September 21, 2024
Business

Maine LNG facility would be latest energy project for Smith

The Oklahoma man trying to bring a $400 million liquefied natural gas facility to Pleasant Point appears to be an energy tycoon on his Web site.

Yet Donald Smith, owner of Smith Cogeneration in Oklahoma City, is the first to say that many of the multimillion-dollar projects listed as being in development are “on ice” while he fights “corruption” that is trying to destroy his efforts or international energy conglomerates that are trying to outgun him.

At least five projects are listed on his Web site, www.smith

cogeneration.com, from a coal-fired plant in Pakistan to floating platform power plants in India, China and Bangladesh. Also listed are “independent power producers” in “various United States locations,” endeavors that Smith said he hasn’t announced yet.

Although awe-inspiring, the projects have presented years-long struggles to get off the ground, said Smith during a recent interview. He declined to get into too many details on the record about the obstacles he has faced because he is trying to work other deals with foreign countries and broker partnerships with major corporations.

At least twice either a major corporate partner or a foreign government has claimed that Smith Cogeneration was not meeting its financial obligations, according to public documents. Smith said his company was not broke, but that it didn’t want to be involved in activities that included under-the-table deals in order to secure contracts.
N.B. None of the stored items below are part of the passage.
/-- Parameters of master block `b` of a set. -/
def PSet.blockParams (p : PSet) (b : Nat) : Nat := min 16384 (p.n - 16384 * b)

/-- Does the range of region `r` touch a block a divergence holds? -/
def Part.divHolds (q : Part) (r : Nat) (l : List (Nat × Nat)) : Bool :=
  q.divs.any fun d => (List.range 64).any fun n =>
    let p := q.pset n
    q.heldBy d n && p.region == r && anyMeet (p.ranges (16384 * d.block) (p.blockParams d.block)) l

/-- Is a range of partition `p` interlocked for a request accepted at `stamp`: an update queued before it, or a divergence, holds
it? -/
def State.interlocked (s : State) (p r stamp : Nat) (l : List (Nat × Nat)) : Bool :=
  let q := s.part p
  (s.queued p ++ s.pendingParts p).any (fun g =>
    let w := q.partWrites g
    decide (g.arrival < stamp) && w.1 == r && anyMeet w.2 l)
  || q.divHolds r l

/-! ## The slow tier (R177-R184) -/

/-- SLOTS and PENDS of a partition (R178). -/
def Part.slotQuota (q : Part) : Nat := fld q.set.slowQuota 16 0
def Part.pendQuota (q : Part) : Nat := fld q.set.slowQuota 29 17

/-- Blocks of a region that a list of ranges touches. -/
def blocksOf (l : List (Nat × Nat)) : List Nat :=
  (l.flatMap fun a => (List.range ((a.1 + a.2 + 65535) / 65536 - a.1 / 65536)).map (a.1 / 65536 + ·)).eraseDups

/-- Pending entries that touch a block and that `sel` selects. -/
def State.pendCount (s : State) (p r b : Nat) (sel : PendEnt → Nat) : Nat :=
  s.ms.foldl (fun n m => n + (m.2.pends.filter fun e =>
    e.2.part == p && ((s.part p).partWrites e.2.grad).1 == r && (e.2.blocks.take (sel e.2)).any fun x => x.2 == b).length) 0

/-- PEND of a block (R179, R182): pending entries that hold a reservation for it (log entry 66). -/
def State.pendOf (s : State) (p r b : Nat) : Nat := s.pendCount p r b PendEnt.held

/-- Pending entries that need it. -/
def State.pendNeed (s : State) (p r b : Nat) : Nat := s.pendCount p r b fun e => e.blocks.length

/-- The row a GATHER thread is at: region, offset and bytes. -/
def Active.row (a : Active) (q : Part) : Nat × Nat × Nat :=
  let rows := a.req.rows
  let stride := if rows.length == 0 then 0 else a.req.len / rows.length
  (a.req.region, a.req.offset + nth 0 rows (rows.length - a.left) * stride, min stride (q.region a.req.region).size)

/-- The request a thread serves. -/
def Ms.serves (m : Ms) (t : Thread) : Option Active :=
  match t.job with
  | some (.serve rid) => m.active.find? fun a => a.req.rid == rid
  | _ => none

/-- The partition a thread works for. -/
def Ms.worksFor (m : Ms) (t : Thread) : Option Nat :=
  match t.job with
  | some (.serve _) => (m.serves t).map fun a => a.req.part
  | some (.stage k) => some (SMap.look DirEnt.reset m.dir k).part
  | some (.evict k) => some (SMap.look DirEnt.reset m.dir k).part
  | none => none

/-- READERS of a block (R179): threads with an access to it in flight, and queued updates that touch it. -/
def State.readersOf (s : State) (p r b : Nat) : Nat :=
  let q := s.part p
  let threads := s.ms.foldl (fun n m => n + (m.2.threads.filter fun t => !t.2.ready && match m.2.serves t.2 with
    | some a => a.req.part == p && a.req.kind == .gather && (a.row q).1 == r && (blocksOf [((a.row q).2.1, (a.row q).2.2)]).contains b
    | none => false).length) 0
  threads + ((s.queued p).filter fun g => (q.partWrites g).1 == r && (blocksOf (q.partWrites g).2).contains b).length

/-- Is block `b` staged and readable bytes? -/
def State.staged (s : State) (p r b : Nat) : Bool :=
  match (s.mem ((s.part p).home r b)).findBlock p r b with
  | some d => !d.2.staging
  | none => false

/-- Directory entry of slot `k` (R179), as its two words. -/
def State.dirWords (s : State) (st k : Nat) : List W64 :=
  let d := SMap.look DirEnt.reset (s.mem st).dir k
  if !d.valid then [0, 0]
  else
    [packW [(0, 1), (1, bit d.dirty), (2, bit d.staging), (3, bit d.evicting), (4, bit d.ref), (5, d.part), (11, d.region), (17, d.block),
       (43, s.pendOf d.part d.region d.block % 65536)],
     packW [(0, s.readersOf d.part d.region d.block % 65536), (16, d.next)]]

/-- BLKS of a pending entry, as one number (R181): slot, station and valid bit of each block that it holds a slot for. -/
def State.blksOf (s : State) (e : PendEnt) : Nat :=
  let r := ((s.part e.part).partWrites e.grad).1
  ((e.blocks.take e.held).zipIdx.map fun x => match (s.mem x.1.1).findBlock e.part r x.1.2 with
    | some (k, _) => (k + 2 ^ 17 * x.1.1 + 2 ^ 23) * 2 ^ (24 * x.2)
    | none => 0).foldl (· + ·) 0

/-- UNSTAGED of a pending entry (R181). -/
def State.unstaged (s : State) (e : PendEnt) : Nat :=
  let r := ((s.part e.part).partWrites e.grad).1
  (e.blocks.filter fun b => !s.staged e.part r b.2).length

/-- A pending entry's 4,672 bytes (R181): header and payload. -/
def State.pendBytes (s : State) (st k : Nat) : List Byte :=
  match (s.mem st).pends.find? fun e => e.1 == k with
  | none => List.replicate 4672 0
  | some (_, e) =>
    let g := e.grad
    let words : List W64 :=
      [packW [(0, 1), (1, e.part), (7, g.pset), (13, bit g.row), (14, s.unstaged e), (18, g.step.toNat)],
       packW [(0, g.first), (42, g.count - 1)], packW [(0, g.arrival % 2 ^ 48)]]
    let bs := (words.flatMap fun w => leBytes 8 w.toNat) ++ leBytes 40 (s.blksOf e) ++ g.data ++ g.scales
    bs ++ List.replicate (4672 - bs.length) 0

/-- The 133,120 bytes of a journal entry (R188): planes 1, 2, 3 and 5, and from byte 116,224 the gradient parts in the order received,
data then scales (the order is a DESIGN CHOICE, log entry 85). -/
def Journal.bytes (j : Journal) : List Byte :=
  let fit := fun n (l : List Byte) => l.take n ++ List.replicate (n - l.length) 0
  fit 116224 (j.planes.flatMap Prod.snd) ++ fit 16896 ((j.grads.flatMap GradPart.data) ++ j.grads.flatMap GradPart.scales)

/-- The bytes of a sector above the staging slots (R177, R188): directory, bucket heads, pending entries, journals; elsewhere what the
stack holds. -/
def State.areaBytes (s : State) (st a : Nat) : List Byte :=
  let m := s.mem st
  let held := SMap.span 0 m.stack a 32
  if a < 0xFD9BA0000 then
    (List.range 2).flatMap fun i => (s.dirWords st ((a - slotAreaEnd) / 16 + i)).flatMap fun w => leBytes 8 w.toNat
  else if a < 0xFD9C20000 then
    (List.range 8).flatMap fun i => match SMap.look 0 m.buckets ((a - 0xFD9BA0000) / 4 + i) with
      | 0 => leBytes 4 0
      | k + 1 => leBytes 4 (k + 2 ^ 17)
  else if a < 0xFDBC20000 then
    (List.range 32).map fun i => let o := a - 0xFD9C20000 + i
      nth 0 (s.pendBytes st (o / 4672)) (o % 4672)
  else if journalArea ≤ a then
    match m.journals.find? fun j => j.entry == (a - journalArea) / journalSize with
    | some j => (j.bytes.drop ((a - journalArea) % journalSize)).take 32
    | none => held
  else held

/-- The data of the sector at address `a`. -/
def State.sectorData (s : State) (st a : Nat) : List Byte :=
  if slotAreaEnd ≤ a then s.areaBytes st a else SMap.span 0 (s.mem st).stack a 32


/-! ## Sectors through the outer code (R140-R143) -/

/-- What the cells of a sector hold. -/
def State.stored (s : State) (st a : Nat) : List Byte := (s.coverAt st a).close (s.sectorData st a)

/-- The sectors of a station that hold a partition's regions and staged blocks. -/
def Ms.sectorsFor (m : Ms) (p : Nat) : List Nat :=
  (m.ranges.filter fun g => g.part == p).flatMap (fun g => (List.range (g.size / 32)).map (g.base + 32 * ·))
    ++ (m.dir.filter fun d => d.2.valid && d.2.part == p).flatMap fun d => (List.range 2048).map (slotAddr d.1 + 32 * ·)

/-- The keys of a confidential partition are about to be destroyed (R267): what its cells hold stays as it is, ciphertext that nothing
deciphers any more. -/
def State.cryptoErase (s : State) (p : Nat) : State :=
  if (s.part p).conf then
    { s with ms := SMap.mapV Ms.reset (fun st m =>
        { m with stack := (m.sectorsFor p).foldl (fun k a => SMap.putAll 0 k a (s.stored st a)) m.stack }) s.ms }
  else s

/-- What flash holds of a confidential volume's sector at offset `o`: under VOLK(v), as the flash stations hold it. -/
def State.storedFlash (s : State) (v : Nat) (w : Volume) (o : Nat) : List Byte := match w.conf with
  | none => SMap.span 0 w.data o 32
  | some p => xtsEncrypt (keyIn (s.flash 0).keys p 2 v) (xtsTweak 1 (o / 32) 0 0) (SMap.span 0 w.data o 32)

/-- A read of the sector at `a`, with the erroneous symbols it meets: the bytes delivered and whether they were corrected;
none: uncorrectable. -/
def State.readSector (s : State) (st a : Nat) (es : List SymErr) : Option (List Byte × Bool) :=
  if (s.mem st).poison.contains a then none
  else if es.isEmpty then some (s.sectorData st a, false)
  else
    let c := s.stored st a
    match rsDecode (es.foldl (fun w e => rsFix w e.pos e.diff.toNat) (c ++ rsCheck c)) with
    | .good d fixed => some ((s.coverAt st a).openUp d, fixed)
    | .uncorrectable => none

/-- Stack row of an address (log entry 28). -/
def stackRow (a : Nat) : Nat := a / 2048

/-- A corrected sector is rewritten and counted against its row (R142). -/
def Ms.corrected (m : Ms) (a limit : Nat) (d : List Byte) : Ms :=
  let row := stackRow a
  let n := SMap.look 0 m.rowCe row + 1
  { m with stack := SMap.putAll 0 m.stack a d, ce := sat32 m.ce 1, rowCe := SMap.put 0 m.rowCe row n
           rowsDue := if decide (limit ≤ n) && !m.rowsDue.contains row then m.rowsDue ++ [row] else m.rowsDue }

/-- An uncorrectable sector enters the poison table, or finds it full (R143): the station leaves service. -/
def State.poisonSector (s : State) (st a : Nat) : State :=
  let m := s.mem st
  if m.poison.contains a then s
  else
    let s1 := s.setMem st { m with ue := sat32 m.ue 1 }
    if m.poison.length < 4096 then s1.updMem st fun m => { m with poison := m.poison ++ [a] } else s1.loseMs st

/-- Read the `n` sectors from `a` in order, `k` the number of the first: the state after, and the bytes; none: one was
uncorrectable. -/
def State.readSectors (s : State) (st : Nat) (errs : List SymErr) : Nat → Nat → Nat → State × Option (List Byte)
  | _, _, 0 => (s, some [])
  | a, k, n + 1 =>
    match s.readSector st a (errs.filter fun e => e.sector == k) with
    | none =>
      let r := (s.poisonSector st a).readSectors st errs (a + 32) (k + 1) n
      (r.1, none)
    | some (d, c) =>
      let s1 := if c then s.updMem st fun m => m.corrected a s.tune.memRowCeLimit d else s
      let r := s1.readSectors st errs (a + 32) (k + 1) n
      (r.1, r.2.map (d ++ ·))

/-- Read `n` bytes at stack address `a`. -/
def State.readStack (s : State) (st a n : Nat) (errs : List SymErr) : State × Option (List Byte) :=
  let r := s.readSectors st errs (a / 32 * 32) 0 ((a + n + 31) / 32 - a / 32)
  (r.1, r.2.map fun bs => (bs.drop (a % 32)).take n)

/-- Stations and sectors of a region range, in order, where they lie now. -/
def State.sectorSpots (s : State) (p r o n : Nat) : List (Nat × Nat) :=
  (List.range ((o + n + 31) / 32 - o / 32)).filterMap fun i => s.locate p r (32 * (o / 32 + i))

/-- Read a list of sectors through the outer code, the first as number `k`: the state after, and the bytes; none: one was
uncorrectable. -/
def State.readSpots (s : State) (errs : List SymErr) : Nat → List (Nat × Nat) → State × Option (List Byte)
  | _, [] => (s, some [])
  | k, a :: l =>
    match s.readSector a.1 a.2 (errs.filter fun e => e.sector == k) with
    | none =>
      let r := (s.poisonSector a.1 a.2).readSpots errs (k + 1) l
      (r.1, none)
    | some (d, c) =>
      let s1 := if c then s.updMem a.1 fun m => m.corrected a.2 s.tune.memRowCeLimit d else s
      let r := s1.readSpots errs (k + 1) l
      (r.1, r.2.map (d ++ ·))

/-- A read in progress: the state, the number of its next sector, and the bytes so far; none once a sector was uncorrectable. -/
abbrev Reading := State × Nat × Option (List Byte)

/-- Go on with a range of region `r` of partition `p`, across granules, stations and slots. -/
def Reading.range (rd : Reading) (p r : Nat) (errs : List SymErr) (w : Nat × Nat) : Reading :=
  let l := rd.1.sectorSpots p r w.1 w.2
  let x := rd.1.readSpots errs rd.2.1 l
  (x.1, rd.2.1 + l.length, match rd.2.2, x.2 with
    | some old, some bs => some (old ++ (bs.drop (w.1 % 32)).take w.2)
    | _, _ => none)

/-- A host's read of a spill range delivers nothing where a tag fails (R164; log entry 11). -/
def Reading.checked (rd : Reading) (p r : Nat) (w : Nat × Nat) : Reading :=
  if rd.1.authentic p r w.1 w.2 then rd else (rd.1, rd.2.1, none)

def Reading.ranges (rd : Reading) (p r : Nat) (errs : List SymErr) (l : List (Nat × Nat)) : Reading :=
  l.foldl (fun rd w => rd.range p r errs w) rd

/-- Go on after what has been read: its bytes are done with. -/
def Reading.next (rd : Reading) : Reading := (rd.1, rd.2.1, rd.2.2.map fun _ => [])

/-- Begin a read. -/
def State.reading (s : State) (k : Nat := 0) : Reading := (s, k, some [])

/-- Where the bytes of a region range lie now: stations and stack addresses (R139, R177). -/
def State.spots (s : State) (p r o n : Nat) : List (Nat × Nat) := (List.range n).filterMap fun i => s.locate p r (o + i)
Absent from the Web site is the 42-acre Pleasant Point LNG project, which Smith said was an oversight. He said he has information he is not ready to share, including the identities of one or several big-name corporations that he may partner with to build the LNG terminal at Pleasant Point. He said the names are not being released because negotiations with them are ongoing.

“More than one [corporation] has asked us if they can come in as a partner,” Smith said. “They’ve asked us not to talk about it.”

Smith has publicly mentioned several potential partners – Shell Oil, ExxonMobil, ConocoPhillips or BP, but he would not confirm their current status.

Smith Cogeneration, he said, is “well enough financed” to invest in the Pleasant Point project and additional funding may come from corporate lending institutions such as Prudential Insurance or GE Capital Corp.

Smith said he does not dismiss the idea that there may be a company coming aboard the project as a “one-stop shop” supplying tankers and liquefied natural gas. Smith Cogeneration, though, “would stay in it for the long term,” he said.

Two international energy and marine construction companies already have had a role in the project. Kellogg Brown and Root of Houston, Texas, owned by oil and gas products conglomerate Halliburton, has given Smith an engineer’s drawing of a three-quarter-mile-long combination underground pipeline and above-water LNG tanker dock that will jetty into Gleason Cove. Moffatt & Nichol International, a New York City company that focuses on marine transportation systems, has given Smith similar drawings of an LNG unloading dock.

Smith readily shows off the sketches to anyone interested in finding out how the tankers will unload.

“Every company that comes into this deal is bigger and better than I am,” Smith said.

How Smith made his money – he said he will not discuss his finances – is from two projects that are up and running. One is “the world’s first and largest” power plant on a floating platform or barge located in Puerto Plata, Dominican Republic. Using GE components, Smith Cogeneration and Enron Corp. constructed a generator that produces 185 megawatts of electricity on a barge that could be moved to other locations if needed.

Initially, the Dominican Republic project was solely in Smith Cogeneration’s hands. Enron, before its late 2001 Chapter 11 bankruptcy filing, became a majority owner after heated squabbles among Enron, Smith Cogeneration and Dominican Republic officials, Smith said.

“Enron made promises to the government that the deal would be better off if they did it rather than us,” he said.

The other moneymaker is the PowerSmith Project, a 110-megawatt natural gas-fired cogeneration plant in Oklahoma City. Smith Cogeneration is the majority owner, but the company was not alone in the plant’s development. GE designed and constructed the plant, and performs operations and maintenance of the facility under a power-purchase agreement, according to Smith.